Jobs are getting better, even if transitions are painful. A century ago, more than 90 per cent of people were in manual jobs, but now 60 per cent are in white-collar work, with one-third in professional or managerial posts. We live longer and we are healthier than ever before, free of a myriad painful disorders that plagued people's lives.

But above all, we have more personal freedom. Freedom to live with whom you like is the great benefit people forget when they indulge in "breakdown of the family" fears. Home-ownership brings freedom to live wherever you like, with even now a relatively low risk of repossession and disaster. Freedom to choose your community with a personalised network linked to work, family, friends and interests is far better for most than the tyranny of geographical ties, yet too often it is called "breakdown of community". Freedom does bring added stress and anxiety, but who would prefer to return to a life of more certainty and less choice?
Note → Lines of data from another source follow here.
@[simp] theorem Blk.strataEvent_tick (c n : Nat) : (b.strataEvent c n).tick = b.tick := by
  unfold Blk.strataEvent; dsimp only; split_ifs <;> simp
@[simp] theorem Blk.strataEvent_out (c n : Nat) : (b.strataEvent c n).out = b.out := by
  unfold Blk.strataEvent; dsimp only; split_ifs <;> simp
@[simp] theorem Blk.strataEvent_host (c n : Nat) : (b.strataEvent c n).host = b.host := by
  unfold Blk.strataEvent; dsimp only; split_ifs <;> simp
@[simp] theorem Blk.strataEvent_txns (c n : Nat) : (b.strataEvent c n).txns = b.txns := by
  unfold Blk.strataEvent; dsimp only; split_ifs <;> simp
@[simp] theorem Blk.strataEvent_drvs (c n : Nat) : (b.strataEvent c n).drvs = b.drvs := by
  unfold Blk.strataEvent; dsimp only; split_ifs <;> simp
@[simp] theorem Blk.strataEvent_seqs (c n : Nat) : (b.strataEvent c n).seqs = b.seqs := by
  unfold Blk.strataEvent; dsimp only; split_ifs <;> simp
@[simp] theorem Blk.strataEvent_dcl (c n : Nat) : (b.strataEvent c n).dcl = b.dcl := by
  unfold Blk.strataEvent; dsimp only; split_ifs <;> simp
@[simp] theorem Blk.strataEvent_thm (c n : Nat) : (b.strataEvent c n).thm = b.thm := by
  unfold Blk.strataEvent; dsimp only; split_ifs <;> simp
@[simp] theorem Blk.strataEvent_stps (c n : Nat) : (b.strataEvent c n).stps = b.stps := by
  unfold Blk.strataEvent; dsimp only; split_ifs <;> simp
@[simp] theorem Blk.strataEvent_axes (c n : Nat) : (b.strataEvent c n).axes = b.axes := by
  unfold Blk.strataEvent; dsimp only; split_ifs <;> simp
@[simp] theorem Blk.strataEvent_ports (c n : Nat) : (b.strataEvent c n).ports = b.ports := by
  unfold Blk.strataEvent; dsimp only; split_ifs <;> simp
@[simp] theorem Blk.strataEvent_afe (c n : Nat) : (b.strataEvent c n).afe = b.afe := by
  unfold Blk.strataEvent; dsimp only; split_ifs <;> simp
@[simp] theorem Blk.strataEvent_le (c n : Nat) : (b.strataEvent c n).le = b.le := by
  unfold Blk.strataEvent; dsimp only; split_ifs <;> simp
@[simp] theorem Blk.strataEvent_tuns (c n : Nat) : (b.strataEvent c n).tuns = b.tuns := by
  unfold Blk.strataEvent; dsimp only; split_ifs <;> simp
@[simp] theorem Blk.strataEvent_shr (c n : Nat) : (b.strataEvent c n).shr = b.shr := by
  unfold Blk.strataEvent; dsimp only; split_ifs <;> simp
@[simp] theorem Blk.strataEvent_hasp (c n : Nat) : (b.strataEvent c n).hasp = b.hasp := by
  unfold Blk.strataEvent; dsimp only; split_ifs <;> simp
@[simp] theorem Blk.strataEvent_sll (c n : Nat) : (b.strataEvent c n).sll = b.sll := by
  unfold Blk.strataEvent; dsimp only; split_ifs <;> simp
@[simp] theorem Blk.strataEvent_ward (c n : Nat) : (b.strataEvent c n).ward = b.ward := by
  unfold Blk.strataEvent; dsimp only; split_ifs <;> simp
@[simp] theorem Blk.strataEvent_mir (c n : Nat) : (b.strataEvent c n).mir = b.mir := by
  unfold Blk.strataEvent; dsimp only; split_ifs <;> simp
@[simp] theorem Blk.strataEvent_cans (c n : Nat) : (b.strataEvent c n).cans = b.cans := by
  unfold Blk.strataEvent; dsimp only; split_ifs <;> simp
@[simp] theorem Blk.strataEvent_lode (c n : Nat) : (b.strataEvent c n).lode = b.lode := by
  unfold Blk.strataEvent; dsimp only; split_ifs <;> simp
@[simp] theorem Blk.strataEvent_clk (c n : Nat) : (b.strataEvent c n).clk = b.clk := by
  unfold Blk.strataEvent; dsimp only; split_ifs <;> simp
@[simp] theorem Blk.strataEvent_pwr (c n : Nat) : (b.strataEvent c n).pwr = b.pwr := by
  unfold Blk.strataEvent; dsimp only; split_ifs <;> simp
@[simp] theorem Blk.strataEvent_freeCtr (c n : Nat) : (b.strataEvent c n).freeCtr = b.freeCtr := by
  unfold Blk.strataEvent; dsimp only; split_ifs <;> simp
@[simp] theorem Blk.strataEvent_latch (c n : Nat) : (b.strataEvent c n).latch = b.latch := by
  unfold Blk.strataEvent; dsimp only; split_ifs <;> simp

@[simp] theorem Blk.raise_tick (c s : Nat) (i : List Int) : (b.raise c s i).tick = b.tick := by simp [Blk.raise]
@[simp] theorem Blk.raise_out (c s : Nat) (i : List Int) : (b.raise c s i).out = b.out := by simp [Blk.raise]
@[simp] theorem Blk.raise_host (c s : Nat) (i : List Int) : (b.raise c s i).host = b.host := by simp [Blk.raise]
@[simp] theorem Blk.raise_txns (c s : Nat) (i : List Int) : (b.raise c s i).txns = b.txns := by simp [Blk.raise]
@[simp] theorem Blk.raise_drvs (c s : Nat) (i : List Int) : (b.raise c s i).drvs = b.drvs := by simp [Blk.raise]
@[simp] theorem Blk.raise_seqs (c s : Nat) (i : List Int) : (b.raise c s i).seqs = b.seqs := by simp [Blk.raise]
@[simp] theorem Blk.raise_dcl (c s : Nat) (i : List Int) : (b.raise c s i).dcl = b.dcl := by simp [Blk.raise]
@[simp] theorem Blk.raise_thm (c s : Nat) (i : List Int) : (b.raise c s i).thm = b.thm := by simp [Blk.raise]
@[simp] theorem Blk.raise_stps (c s : Nat) (i : List Int) : (b.raise c s i).stps = b.stps := by simp [Blk.raise]
@[simp] theorem Blk.raise_axes (c s : Nat) (i : List Int) : (b.raise c s i).axes = b.axes := by simp [Blk.raise]
@[simp] theorem Blk.raise_ports (c s : Nat) (i : List Int) : (b.raise c s i).ports = b.ports := by simp [Blk.raise]
@[simp] theorem Blk.raise_afe (c s : Nat) (i : List Int) : (b.raise c s i).afe = b.afe := by simp [Blk.raise]
@[simp] theorem Blk.raise_le (c s : Nat) (i : List Int) : (b.raise c s i).le = b.le := by simp [Blk.raise]
@[simp] theorem Blk.raise_tuns (c s : Nat) (i : List Int) : (b.raise c s i).tuns = b.tuns := by simp [Blk.raise]
@[simp] theorem Blk.raise_shr (c s : Nat) (i : List Int) : (b.raise c s i).shr = b.shr := by simp [Blk.raise]
@[simp] theorem Blk.raise_hasp (c s : Nat) (i : List Int) : (b.raise c s i).hasp = b.hasp := by simp [Blk.raise]
@[simp] theorem Blk.raise_sll (c s : Nat) (i : List Int) : (b.raise c s i).sll = b.sll := by simp [Blk.raise]
@[simp] theorem Blk.raise_ward (c s : Nat) (i : List Int) : (b.raise c s i).ward = b.ward := by simp [Blk.raise]
@[simp] theorem Blk.raise_mir (c s : Nat) (i : List Int) : (b.raise c s i).mir = b.mir := by simp [Blk.raise]
@[simp] theorem Blk.raise_cans (c s : Nat) (i : List Int) : (b.raise c s i).cans = b.cans := by simp [Blk.raise]
@[simp] theorem Blk.raise_lode (c s : Nat) (i : List Int) : (b.raise c s i).lode = b.lode := by simp [Blk.raise]
@[simp] theorem Blk.raise_clk (c s : Nat) (i : List Int) : (b.raise c s i).clk = b.clk := by simp [Blk.raise]
@[simp] theorem Blk.raise_pwr (c s : Nat) (i : List Int) : (b.raise c s i).pwr = b.pwr := by simp [Blk.raise]
@[simp] theorem Blk.raise_freeCtr (c s : Nat) (i : List Int) : (b.raise c s i).freeCtr = b.freeCtr := by simp [Blk.raise]
@[simp] theorem Blk.raise_latch (c s : Nat) (i : List Int) : (b.raise c s i).latch = b.latch := by simp [Blk.raise]

@[simp] theorem Blk.raiseLim_tick (k c s : Nat) (i : List Int) : (b.raiseLim k c s i).tick = b.tick := by
  unfold Blk.raiseLim Blk.raiseKey; split <;> (try split) <;> simp [Blk.noteLim]
@[simp] theorem Blk.raiseLim_out (k c s : Nat) (i : List Int) : (b.raiseLim k c s i).out = b.out := by
  unfold Blk.raiseLim Blk.raiseKey; split <;> (try split) <;> simp [Blk.noteLim]
@[simp] theorem Blk.raiseLim_host (k c s : Nat) (i : List Int) : (b.raiseLim k c s i).host = b.host := by
  unfold Blk.raiseLim Blk.raiseKey; split <;> (try split) <;> simp [Blk.noteLim]
@[simp] theorem Blk.raiseLim_txns (k c s : Nat) (i : List Int) : (b.raiseLim k c s i).txns = b.txns := by
  unfold Blk.raiseLim Blk.raiseKey; split <;> (try split) <;> simp [Blk.noteLim]
@[simp] theorem Blk.raiseLim_drvs (k c s : Nat) (i : List Int) : (b.raiseLim k c s i).drvs = b.drvs := by
  unfold Blk.raiseLim Blk.raiseKey; split <;> (try split) <;> simp [Blk.noteLim]
@[simp] theorem Blk.raiseLim_seqs (k c s : Nat) (i : List Int) : (b.raiseLim k c s i).seqs = b.seqs := by
  unfold Blk.raiseLim Blk.raiseKey; split <;> (try split) <;> simp [Blk.noteLim]
@[simp] theorem Blk.raiseLim_dcl (k c s : Nat) (i : List Int) : (b.raiseLim k c s i).dcl = b.dcl := by
  unfold Blk.raiseLim Blk.raiseKey; split <;> (try split) <;> simp [Blk.noteLim]
@[simp] theorem Blk.raiseLim_thm (k c s : Nat) (i : List Int) : (b.raiseLim k c s i).thm = b.thm := by
  unfold Blk.raiseLim Blk.raiseKey; split <;> (try split) <;> simp [Blk.noteLim]
@[simp] theorem Blk.raiseLim_stps (k c s : Nat) (i : List Int) : (b.raiseLim k c s i).stps = b.stps := by
  unfold Blk.raiseLim Blk.raiseKey; split <;> (try split) <;> simp [Blk.noteLim]
@[simp] theorem Blk.raiseLim_axes (k c s : Nat) (i : List Int) : (b.raiseLim k c s i).axes = b.axes := by
  unfold Blk.raiseLim Blk.raiseKey; split <;> (try split) <;> simp [Blk.noteLim]
@[simp] theorem Blk.raiseLim_ports (k c s : Nat) (i : List Int) : (b.raiseLim k c s i).ports = b.ports := by
  unfold Blk.raiseLim Blk.raiseKey; split <;> (try split) <;> simp [Blk.noteLim]
@[simp] theorem Blk.raiseLim_afe (k c s : Nat) (i : List Int) : (b.raiseLim k c s i).afe = b.afe := by
  unfold Blk.raiseLim Blk.raiseKey; split <;> (try split) <;> simp [Blk.noteLim]
@[simp] theorem Blk.raiseLim_le (k c s : Nat) (i : List Int) : (b.raiseLim k c s i).le = b.le := by
  unfold Blk.raiseLim Blk.raiseKey; split <;> (try split) <;> simp [Blk.noteLim]
@[simp] theorem Blk.raiseLim_tuns (k c s : Nat) (i : List Int) : (b.raiseLim k c s i).tuns = b.tuns := by
  unfold Blk.raiseLim Blk.raiseKey; split <;> (try split) <;> simp [Blk.noteLim]
@[simp] theorem Blk.raiseLim_shr (k c s : Nat) (i : List Int) : (b.raiseLim k c s i).shr = b.shr := by
  unfold Blk.raiseLim Blk.raiseKey; split <;> (try split) <;> simp [Blk.noteLim]
@[simp] theorem Blk.raiseLim_hasp (k c s : Nat) (i : List Int) : (b.raiseLim k c s i).hasp = b.hasp := by
  unfold Blk.raiseLim Blk.raiseKey; split <;> (try split) <;> simp [Blk.noteLim]
@[simp] theorem Blk.raiseLim_sll (k c s : Nat) (i : List Int) : (b.raiseLim k c s i).sll = b.sll := by
  unfold Blk.raiseLim Blk.raiseKey; split <;> (try split) <;> simp [Blk.noteLim]
@[simp] theorem Blk.raiseLim_ward (k c s : Nat) (i : List Int) : (b.raiseLim k c s i).ward = b.ward := by
  unfold Blk.raiseLim Blk.raiseKey; split <;> (try split) <;> simp [Blk.noteLim]
@[simp] theorem Blk.raiseLim_mir (k c s : Nat) (i : List Int) : (b.raiseLim k c s i).mir = b.mir := by
  unfold Blk.raiseLim Blk.raiseKey; split <;> (try split) <;> simp [Blk.noteLim]
@[simp] theorem Blk.raiseLim_cans (k c s : Nat) (i : List Int) : (b.raiseLim k c s i).cans = b.cans := by
  unfold Blk.raiseLim Blk.raiseKey; split <;> (try split) <;> simp [Blk.noteLim]
@[simp] theorem Blk.raiseLim_lode (k c s : Nat) (i : List Int) : (b.raiseLim k c s i).lode = b.lode := by
  unfold Blk.raiseLim Blk.raiseKey; split <;> (try split) <;> simp [Blk.noteLim]
@[simp] theorem Blk.raiseLim_clk (k c s : Nat) (i : List Int) : (b.raiseLim k c s i).clk = b.clk := by
  unfold Blk.raiseLim Blk.raiseKey; split <;> (try split) <;> simp [Blk.noteLim]
@[simp] theorem Blk.raiseLim_pwr (k c s : Nat) (i : List Int) : (b.raiseLim k c s i).pwr = b.pwr := by
  unfold Blk.raiseLim Blk.raiseKey; split <;> (try split) <;> simp [Blk.noteLim]
@[simp] theorem Blk.raiseLim_freeCtr (k c s : Nat) (i : List Int) : (b.raiseLim k c s i).freeCtr = b.freeCtr := by
  unfold Blk.raiseLim Blk.raiseKey; split <;> (try split) <;> simp [Blk.noteLim]
@[simp] theorem Blk.raiseLim_latch (k c s : Nat) (i : List Int) : (b.raiseLim k c s i).latch = b.latch := by
  unfold Blk.raiseLim Blk.raiseKey; split <;> (try split) <;> simp [Blk.noteLim]

/-- The event for what was dropped changes no register word. -/
@[simp] theorem Blk.noteDrops_word (a : Nat) : b.noteDrops.word a = b.word a := by
  unfold Blk.noteDrops; split_ifs <;> rfl

theorem Blk.queueLow_word (e : Event) {a : Nat} (h : a ≠ R.HIF_EVDROP_COUNT.off) : (b.queueLow e).word a = b.word a := by
  unfold Blk.queueLow
  split_ifs <;> first | rfl | exact Blk.word_setWord_ne _ _ h

/-- Queueing an event changes no register word but HIF_EVDROP. -/
theorem Blk.queueEvent_word (e : Event) {a : Nat} (h : a ≠ R.HIF_EVDROP_COUNT.off) :
    (b.queueEvent e).word a = b.word a := by
  unfold Blk.queueEvent
  split_ifs <;> first | rfl | exact (Blk.queueLow_word _ _ h).trans (Blk.noteDrops_word _ _)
So why are we such a miserable nation of moaners? Most people are not in negative equity, are not victims of seriously threatening crime, and are not unemployed. Yet people fear these things inordinately. The old right believes that lumpen mass culture is overwhelming excellence, when they should be celebrating the spread of mass education. The left regrets the passing of shoulder-to-shoulder working-class solidarity instead of welcoming the new mass middle-class lifestyle.

It would be nice to think that current gloom is caused by disgust at the plight of the 25 per cent of people who have not shared in the general wealth - the permanently unemployed or the growing numbers of poverty- stricken children. But polls show little sign of a new spirit of generosity. People say they would pay more towards their own services, health and education, but not in general taxation for social security. Alas, the neurotic gloom afflicting middle England is for themselves, not others.

This fin de siecle malaise is unhealthy and dangerous. Though it may prove to be a sign of fin de gouvernement, it is not a progressive impulse but a deeply conservative yearning for "tradition". Moral panic creates a weariness of spirit full of the lassitude of despair. Relatively small and manageable problems loom large as symbols of some great imaginary social sickness. The panickers elide all kinds of unconnected phenomena into a ball of fear. As they have done down the centuries, they point to the immorality of the poor (crime, idleness, scrounging, single mothers) and extrapolate from that predictions of moral decline all round.

Thus the smallish number of poor, alienated and bad young men who commit most of the crime become not a problem group, with various solutions, but outcasts we can do nothing about. Divorce and single motherhood become emblems of deep moral decay, and we are unlikely to make the social and financial changes needed to accommodate the new shape of families if all we do is bemoan an unstoppable revolution. If inner-city estates are regarded as black holes of hopelessness, nothing will be done.

"Nothing works" is a mentality that causes political inaction. If problems are blown up into great clouds of despair, then everyone gives up. All this pessimism distances people even further from the political process, which depends on a measure of hope. In one form or another, only energetic political will has any chance of dealing with social problems, most of which can be solved or at least contained.